Top of The data

/-- Start-up from the boot ROM to the first credits (Table 11-10, R302, R326, R333, R336, R403). The order of a self-test's second fill is
Table 11-10's; that a later credit wave waits for every active slice to be on, and that the Kennel boots while a cold reset is held, are
readings (log entries 71 and 52). The slice link comes on with the control island but in DORMANT (log entry 77). -/
def Obligations.start_up : Prop :=
  ∀ (s : State) (k : Fin 4) (n : Fin 66) (a : Nat) (half : Bool),
    let ms := s.ctl.ms
    let at_ := fun (i : Nat) => s.frozen = false ∧ s.kn.on = true ∧ s.sh.mode = .engrave ∧ ms.step = i
    let ws := (s.kn.calHalf half).map (·.2)
    let held := fun (a b : Nat) => if s.pins.coldRst then a else b
    (at_ 1 → exec .bootRomDone s = .next (((s.updSheep fun h => { h with dmem := [] }).updKn fun k => { k with scent := [], built := false }).updMs
      fun m => { m with step := 2, phase := held 0 1 })) ∧
    (at_ 2 → s.kn.fuseFault = false → s.kn.fuseBad = false → exec .fuseMapRead s = .next (s.updMs fun m => { m with step := 3, phase := held 0 2 })) ∧
    (at_ 2 → s.kn.fuseFault = false → s.kn.fuseBad = true → exec .fuseMapRead s = .next (s.updKn fun k => { k with fuseFault := true })) ∧
    (at_ 3 → s.kn.calCur = some half → calRanges (ws.drop 2) = true → ∃ t, exec .calibrationCheck s = .next t ∧
      t.kn.booted = true ∧ t.kn.cal.romdef = false ∧ t.kn.cal.crc = (ws.getD 1 0).setWidth 32 ∧ t.kn.cal.sens = (ws.drop 3).take 24 ∧
      t.kn.cal.delay = (ws.drop 106).take 201 ∧ t.ctl.ms = { ms with step := held 0 4, phase := held 0 3 } ∧ t.ctl.brk = s.ctl.brk) ∧
    (at_ 3 → s.kn.calCur = none → s.kn.evq = [] → ∃ t, exec .calibrationCheck s = .next t ∧ t.kn.booted = true ∧
      t.kn.cal.romdef = true ∧ t.kn.cal.fact = false ∧ t.kn.cal.sens = [] ∧ t.kn.cal.delay = [] ∧
      t.ctl.ms = { ms with step := held 0 4, phase := held 0 3 } ∧ t.barked 851) ∧
    (at_ 5 → ms.warm = false → ms.rails.length = k.val → ∃ t, exec (.powerWaveStart k) s = .next t ∧
      t.ctl.ms = { ms with rails := ms.rails ++ [s.sh.now] } ∧ ∀ q : Fin 66, t.slice q =
        if (s.slice q).active = true ∧ (s.slice q).pwr = .off ∧ railOf q = k.val then { s.slice q with pwr := .settling } else s.slice q) ∧
    (at_ 7 → ∃ t, exec (.selftestDone []) s = .next t ∧ t.ctl.ms = { ms with step := 8, st := true } ∧ ∀ q : Fin 66, t.slice q =
      if (s.slice q).active = true ∧ (s.slice q).pwr = .on then { s.slice q with filling := true } else s.slice q) ∧
    (at_ 9 → ms.waves = 0 → ms.failAfter = [] → s.nothingHeld → ∃ t, exec .creditWave s = .next t ∧ t.sh.mode = .run ∧
      t.sh.prev = .engrave ∧ t.ctl.ms.chg = false ∧ t.ctl.ms.waves = 1 ∧ t.ctl.epochAt = s.sh.now ∧ t.ctl.epLen = s.sh.epoch.toNat % 2 ^ 7 ∧
        t.kn.sheep.runState = 1 ∧
      t.kn.sheep.pc = 0) ∧
    (s.frozen = false → s.sh.mode ≠ .engrave → 1 ≤ ms.waves → ms.waves < 7 → ms.stepAt + 100000 ≤ s.sh.now → s.nothingHeld →
      s.allOn = true → s.liveSlices = [n.val] → (s.sh.present.filter fun b => b / 64 == ms.waves) = [a] → ∃ t, exec .creditWave s = .next t ∧
        t.ctl.ms = { ms with waves := ms.waves + 1, stepAt := s.sh.now } ∧ t.out = s.out ∧
        t.tokens = s.tokens ++ [⟨false, 512 + n.val, a, ((s.slice n).port a).reqTok + 1⟩, ⟨true, 512 + n.val, a, ((s.slice n).port a).ctlTok + 1⟩,
          ⟨false, kennelNode, a, (tget {} s.kn.prt a : PortAdm).reqTok + 1⟩, ⟨true, kennelNode, a, (tget {} s.kn.prt a : PortAdm).ctlTok + 1⟩]) ∧
    (s.frozen = false → s.islandWanted = true → s.kn.evq = [] → s.nothingHeld → s.ctl.frz.cond = false →
      exec .controlIslandReady s = .next (s.updCtl fun c => { c with
        on := true, lnk := decide (s.sh.mode ≠ .dormant ∨ ms.step = 6), idleAt := s.sh.now,
        ldg := { c.ldg with openAt := c.ldg.openAt + (s.sh.now - c.ldg.offAt) } }))

/-! ### The Kennel -/

/-- The sensors: a thermal conversion (R283, R284), a poll of a regulator and its readings (R285), one at a time
and the lowest that is due first (Table 18-10), the trip comparator (R545), and a slow
island (R305). The correction of a trimmed sensor is not stated (log entry 5). A command that is not due does nothing (log entry 1). -/
def Obligations.sensors : Prop :=
  ∀ (s : State) (i : Fin 24) (raw w : BitVec 16) (r : Fin 4) (x : Regul) (k : Nat) (bad up : Bool) (n : Fin 66) (isl : Fin 68) (mhz : BitVec 12),
    let run := s.frozen = false ∧ s.kn.on = true
    let e := (bits x.cfg 12 8).toInt
    let due := fun (y : Regul) => y.cfg.getLsbD 7 = true ∧ y.last + 1000000 * (y.cfg.toNat / 2 ^ 16 % 2 ^ 8) ≤ s.sh.now
    let t : BitVec 16 := match s.kn.cal.sens[i.val]? with | some c => Config.thermalCorrect i raw c | none => raw
    let latched := fun (u : State) => u.kn.sheep = { s.kn.sheep with latch := s.kn.sheep.latch ||| 8 } ∧ u.ctl = s.ctl ∧ u.slices = s.slices
    let reading := fun (v : BitVec 32) => ({ val := v, stamp := s.sh.tick, at_ := s.sh.now, ok := true } : Reading)
    (run → -640 ≤ t.toInt → t.toInt ≤ 2400 → ∃ u, exec (.thermalConversion i raw) s = .next u ∧ latched u ∧
      u.kn.temps = s.kn.temps.modify i fun _ => reading (t.signExtend 32)) ∧
    (run → t.toInt < -640 ∨ 2400 < t.toInt → ∃ u, exec (.thermalConversion i raw) s = .next u ∧ latched u ∧
      u.kn.temps = s.kn.temps.modify i fun y => { y with ok := false }) ∧
    (run → s.kn.regs[r.val]? = some x → due x → (∀ y ∈ s.kn.regs, y.poll = none) → (∀ q < r.val, ∀ y ∈ s.kn.regs[q]?, ¬due y) →
      exec (.pmbusPoll r) s =
        .next (s.updKn fun k => { k with regs := k.regs.modify r fun y => { y with poll := some (0, false), last := s.sh.now } })) ∧
    (run → s.kn.regs[r.val]? = some x → ¬due x ∨ (∃ y ∈ s.kn.regs, y.poll ≠ none) ∨ (∃ q < r.val, ∃ y ∈ s.kn.regs[q]?, due y) →
      exec (.pmbusPoll r) s = .next s) ∧
    (run → s.kn.regs[r.val]? = some x → x.poll = some (0, bad) → e ≤ 0 → (w.toNat * 1000) % 2 ^ (-e).toNat = 0 →
      300 * 2 ^ (-e).toNat ≤ w.toNat * 1000 → w.toNat * 1000 ≤ 1500 * 2 ^ (-e).toNat →
      ∃ u, exec (.pmbusReadDone r true w) s = .next u ∧ u.ctl = s.ctl ∧ u.kn.regs = s.kn.regs.set r { x with
        poll := some (1, bad), rd := x.rd.modify 0 fun _ => reading (BitVec.ofNat 32 (w.toNat * 1000 / 2 ^ (-e).toNat)) }) ∧
    (run → s.kn.regs[r.val]? = some x → x.poll = some (k, bad) → k < 2 → ∃ u, exec (.pmbusReadDone r false w) s = .next u ∧
      u.ctl = s.ctl ∧ u.kn.regs = s.kn.regs.set r { x with poll := some (k + 1, true), rd := x.rd.modify k fun y => { y with ok := false } }) ∧
    (run → s.kn.regs[r.val]? = some x → x.poll = some (2, bad) → s.kn.evq = [] → ∃ u, exec (.pmbusReadDone r false w) s = .next u ∧
      u.kn.regs = s.kn.regs.set r { x with poll := none, fails := satInc x.fails, rd := x.rd.modify 2 fun y => { y with ok := false } } ∧
      (x.fails = 2 → u.barked 849)) ∧
    exec (.thermTripCrossing up) s = .next (s.updPins fun p => { p with thermTrip := up }) ∧
    (s.frozen = false → (s.slice n).pwr = .on ∨ (s.slice n).pwr = .filling → mhz.toNat < 800 → s.ctl.on = true →
      ∃ u, exec (.islandSlow ⟨n.val, by omega⟩ mhz) s = .next u ∧
      u.ctl.slow = s.ctl.slow.modify n satInc ∧ (672 + n.val) ∈ u.ctl.brk.pend ∧ u.slices = s.slices ∧ u.sh = s.sh) ∧
    (s.frozen = false → 66 ≤ isl.val → (isl.val = 66 → s.ctl.lnk = true) → mhz.toNat < 500 → s.ctl.on = true →
      ∃ u, exec (.islandSlow isl mhz) s = .next u ∧
      u.ctl.slow = s.ctl.slow ∧ (790 + isl.val) ∈ u.ctl.brk.pend ∧ u.slices = s.slices ∧ u.sh = s.sh) ∧
    (s.frozen = false → 800 ≤ mhz.toNat ∨ (isl.val = n.val ∧ (s.slice n).pwr ≠ .on ∧ (s.slice n).pwr ≠ .filling) →
      exec (.islandSlow isl mhz) s = .next s)

/-- The Kennel store: a word of a plate that is programmed, one that fails its verify once and then again (R298, R299), the overwrite of
the calibration range (R301, R364), the last word of a slot record and of a floor record (R345, R346), the life record (R573) and the
scrub (R392). The order in which waiting words are programmed, and what a failed word holds, are free or the model's (log entries 3 and
6); the layout of the life record and its counts are the model's (log entries 73 and 99). A command that is not due does nothing (log
entry 1). -/
def Obligations.store_work : Prop :=
  ∀ (s : State) (p : PWord) (b : Bool) (f : BitVec 32),
    let run := s.frozen = false ∧ s.kn.on = true
    let prg := s.kn.on = true ∧ (s.frozen = false ∨ (s.ctl.frz.st = .stopping ∧ s.ctl.frz.word = true))
    let k := s.kn
    let ctl := { s.ctl with frz := { s.ctl.frz with word := false } }
    let base := 0x82000 + (if k.cal.half then 2 else 4098)
    (prg → k.prog = [p] → p.why = .plate → k.dead = [] → ∃ t, exec (.storeWordProgrammed true) s = .next t ∧
      t.kn = { k with prog := [], wear := k.wear + 1, store := KMem.write k.store (k.storeAt p.idx) (encode72 p.data (k.storeAt p.idx % 32768)) } ∧
      t.ctl = ctl ∧ t.slices = s.slices) ∧
    (prg → k.prog = [p] → p.why = .slotRec b → k.plate.run = none → k.dead = [] → ∃ t, exec (.storeWordProgrammed true) s = .next t ∧
      t.kn.prog = [] ∧ t.kn.plate = { k.plate with cur := b } ∧ t.ctl = ctl ∧ t.slices = s.slices) ∧
    (prg → k.prog = [p] → p.why = .floorRec f → k.dead = [] → ∃ t, exec (.storeWordProgrammed true) s = .next t ∧
      t.kn.prog = [] ∧ t.kn.plate = { k.plate with floor := f } ∧ t.ctl = ctl ∧ t.slices = s.slices) ∧
    (prg → k.prog = [p] → p.tries = 0 → k.dead = [] → ∃ t, exec (.storeWordProgrammed false) s = .next t ∧
      t.kn.prog = [{ p with tries := 1 }] ∧ t.kn.wear = k.wear + 1 ∧ t.kn.remap = k.remap ∧ t.ctl = ctl) ∧
    (prg → k.prog = [p] → p.tries = 1 → k.dead = [] → k.remap = [] → ∃ t, exec (.storeWordProgrammed false) s = .next t ∧ (∃ r, r < 256 ∧
      t.kn.remap = [(p.idx / 512, r)]) ∧ { p with tries := 0 } ∈ t.kn.prog ∧ t.ctl = ctl) ∧
    (prg → k.prog = [] → exec (.storeWordProgrammed true) s = .next { s with ctl := ctl } ∧
      exec (.storeWordProgrammed false) s = .next { s with ctl := ctl }) ∧
    (s.frozen = true → s.ctl.frz.st ≠ .stopping ∨ s.ctl.frz.word = false → exec (.storeWordProgrammed b) s = .next s) ∧
    (run → s.ctl.ms.waves = 8 → k.cal.due ≠ [] → k.prog = [] → exec .calibOverwrite s = .next (s.updKn fun k => { k with
      prog := (k.cal.due.drop 2).zipIdx.map fun x => { idx := base + x.2, data := x.1, why := .calib } })) ∧
    (s.frozen = false → s.ctl.ms.waves < 8 ∨ k.cal.due = [] → exec .calibOverwrite s = .next s) ∧
    (run → k.lifeAt + 3600000000000 ≤ s.sh.now →
      let seq : BitVec 32 := tget 0 k.idSeq 2 + 1
      let ns := k.poweredNs + (s.sh.now - k.lifeAt)
      let at_ := 0x80800 + 4 * ((seq - 1).toNat % 256)
      ∃ t, exec .lifeRecord s = .next t ∧ t.kn = { k with lifeAt := s.sh.now, poweredNs := ns, idSeq := tset 0 k.idSeq 2 seq, prog := t.kn.prog } ∧
      (∃ w0 : Word, w0.setWidth 32 = seq ∧ t.kn.prog = k.prog ++
        [⟨at_ + 1, BitVec.ofNat 64 s.sh.now, .life, 0⟩, ⟨at_ + 2, BitVec.ofNat 64 ns, .life, 0⟩,
        ⟨at_ + 3, k.wear, .life, 0⟩, ⟨at_, w0, .life, 0⟩]) ∧
      t.ctl = s.ctl ∧ t.slices = s.slices) ∧
    (s.frozen = false → s.sh.now < k.lifeAt + 3600000000000 → exec .lifeRecord s = .next s) ∧
    (run → s.sh.now < k.storeScrubAt + 86400000000000 → s.sh.now < k.scrubAt + 1000000000 * (s.sh.scrub.toNat % 2 ^ 17) →
      exec .kennelScrub s = .next s) ∧
    (run → s.sh.now < k.storeScrubAt + 86400000000000 → k.scrubAt + 1000000000 * (s.sh.scrub.toNat % 2 ^ 17) ≤ s.sh.now →
      ∃ t, exec .kennelScrub s = .next t ∧ t.kn.scrubAt = s.sh.now ∧ t.kn.sheep.dmem = k.sheep.dmem.fixed ∧ t.kn.scent = k.scent.fixed ∧
        t.kn.store = k.store ∧ t.kn.sheep.g = k.sheep.g ∧ t.kn.sheep.pc = k.sheep.pc ∧ t.ctl = s.ctl)

/-- Requests at the Kennel (R42, R293, R294, R295, R328, R449, Table 10-10), the wake that the ROM safe program requests (R282), and the
MemRsp of a line that it serves. The TXID of its memory request is a free choice (log entry 3). -/
def Obligations.dormant_service : Prop :=
  ∀ (s : State) (pkt : Pkt) (m : Msg) (r : Req) (tgt : Nat) (j : KTrk),
    let kn := kennelNode - 512
    let home := lpSlice (s.sh.lp r.line)
    let adm : PortAdm := tget {} s.kn.prt r.port
    let run := s.frozen = false ∧ s.kn.on = true ∧ s.passes .kennel pkt m ∧ r.port < 512 ∧ (s.sh.port r.port).absent = false
    let request := run ∧ m.cls = 0 ∧ reqOf m = some r ∧ r.kind ≠ .barrier
    let credited := fun (t : State) => t.tokens = s.tokens ++ [⟨false, kennelNode, r.port, adm.reqTok + 1⟩]
    let answered := fun (a : Msg) => ∃ t, exec (.kennelRequest pkt) s = .next t ∧ s.sends t [a] ∧ credited t ∧ t.kn.trk = s.kn.trk ∧
      t.slices = s.slices ∧ t.sh = s.sh
    let checked := request ∧ s.sh.stop = false ∧ s.pins.dormant = true ∧ s.sh.knlCheck r = .pass ∧ r.kind ≠ .cancel
    (request → r.kind = .cancel → ∃ t, exec (.kennelRequest pkt) s = .next t ∧ t.out = s.out ∧ t.kn.trk = s.kn.trk ∧
      (s.pins.dormant = true → s.sh.stop = false → t.kn.rate = tset 0 s.kn.rate home (tget 0 s.kn.rate home + 1)) ∧
      t.tokens = s.tokens ++ [⟨true, kennelNode, r.port, adm.ctlTok + 1⟩]) ∧
    (request → r.kind ≠ .cancel → s.sh.stop = true → answered (errorMsg kn r 0x1C)) ∧
    (request → r.kind ≠ .cancel → s.sh.stop = false → s.pins.dormant = false → answered (retryMsg kn r 0)) ∧
    (checked → r.kind = .rdShared ∨ r.kind = .rdUnique ∨ r.kind = .upgrade ∨ r.kind = .wrBack ∨ s.sh.isScratch r.line = true →
      s.kn.sheep.runState ≠ 2 → answered (retryMsg kn r (s.kn.dsrv.toNat % 16)) ∧
      ∃ t, exec (.kennelRequest pkt) s = .next t ∧ t.kn.wakes = satInc s.kn.wakes ∧ t.kn.sheep.latch = s.kn.sheep.latch ||| 2) ∧
    (checked → r.kind = .rdShared → s.kn.sheep.runState = 2 → s.kn.sheep.halted = false → s.sh.mode = .dormant → s.ctl.ms.chg = false →
      ∃ t, exec (.kennelRequest pkt) s = .next t ∧ s.sends t [retryMsg kn r (s.kn.dsrv.toNat % 16)] ∧ credited t ∧
        t.ctl.ms.chg = true ∧ t.ctl.ms.step = 6 ∧ t.ctl.ms.stepAt = s.sh.now) ∧
    (checked → r.kind = .rdOnce → (s.sh.port r.port).kind = 3 → s.sh.isScratch r.line = false → s.kn.scentOf r.line = 0 →
      tget 0 s.kn.rate home + 1 ≤ s.kn.dsrv.toNat / 2 ^ 32 % 2 ^ 16 → s.sh.target r.line = some tgt → s.kn.trk = [] → s.kn.plate.run = none →
      (512 ≤ memNode tgt ∧ memNode tgt < 1024) →
      ∃ t, exec (.kennelRequest pkt) s = .next t ∧ credited t ∧ ∃ no, no < 64 ∧
        s.sends t [memRd kn tgt no r.pack r.line true r.port r.txid 0 r.crit] ∧ t.kn.rate = tset 0 s.kn.rate home (tget 0 s.kn.rate home + 1) ∧
        ∃ y, t.kn.trk = [y] ∧ y.no = no ∧ y.req = r ∧ y.sent = true ∧ y.at_ = s.sh.now) ∧
    (run → m.cls = 2 → m.cmd = 9 → s.kn.trk = [j] → j.sent = true → j.no = m.txid.toNat → j.msg.dst = m.src → j.req = r → s.sh.stop = false →
      m.f.getLsbD 17 = false → s.kn.plate.run = none → ∃ t, exec (.kennelMemRsp pkt) s = .next t ∧
        s.sends t [compMsg kn r (if r.kind = .stash then 2 else 0) 0] ∧ t.kn.trk = [] ∧ t.slices = s.slices ∧ t.sh = s.sh)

Bottom of The data

**Activity:** Once you reach the line containing "def Obligations.start_up : Prop", include it and stop; until then, reproduce each line of the listing from its start exactly.

**Solution to the problem:**
/-- Start-up from the boot ROM to the first credits (Table 11-10, R302, R326, R333, R336, R403). The order of a self-test's second fill is
Table 11-10's; that a later credit wave waits for every active slice to be on, and that the Kennel boots while a cold reset is held, are
readings (log entries 71 and 52). The slice link comes on with the control island but in DORMANT (log entry 77). -/
def Obligations.start_up : Prop :=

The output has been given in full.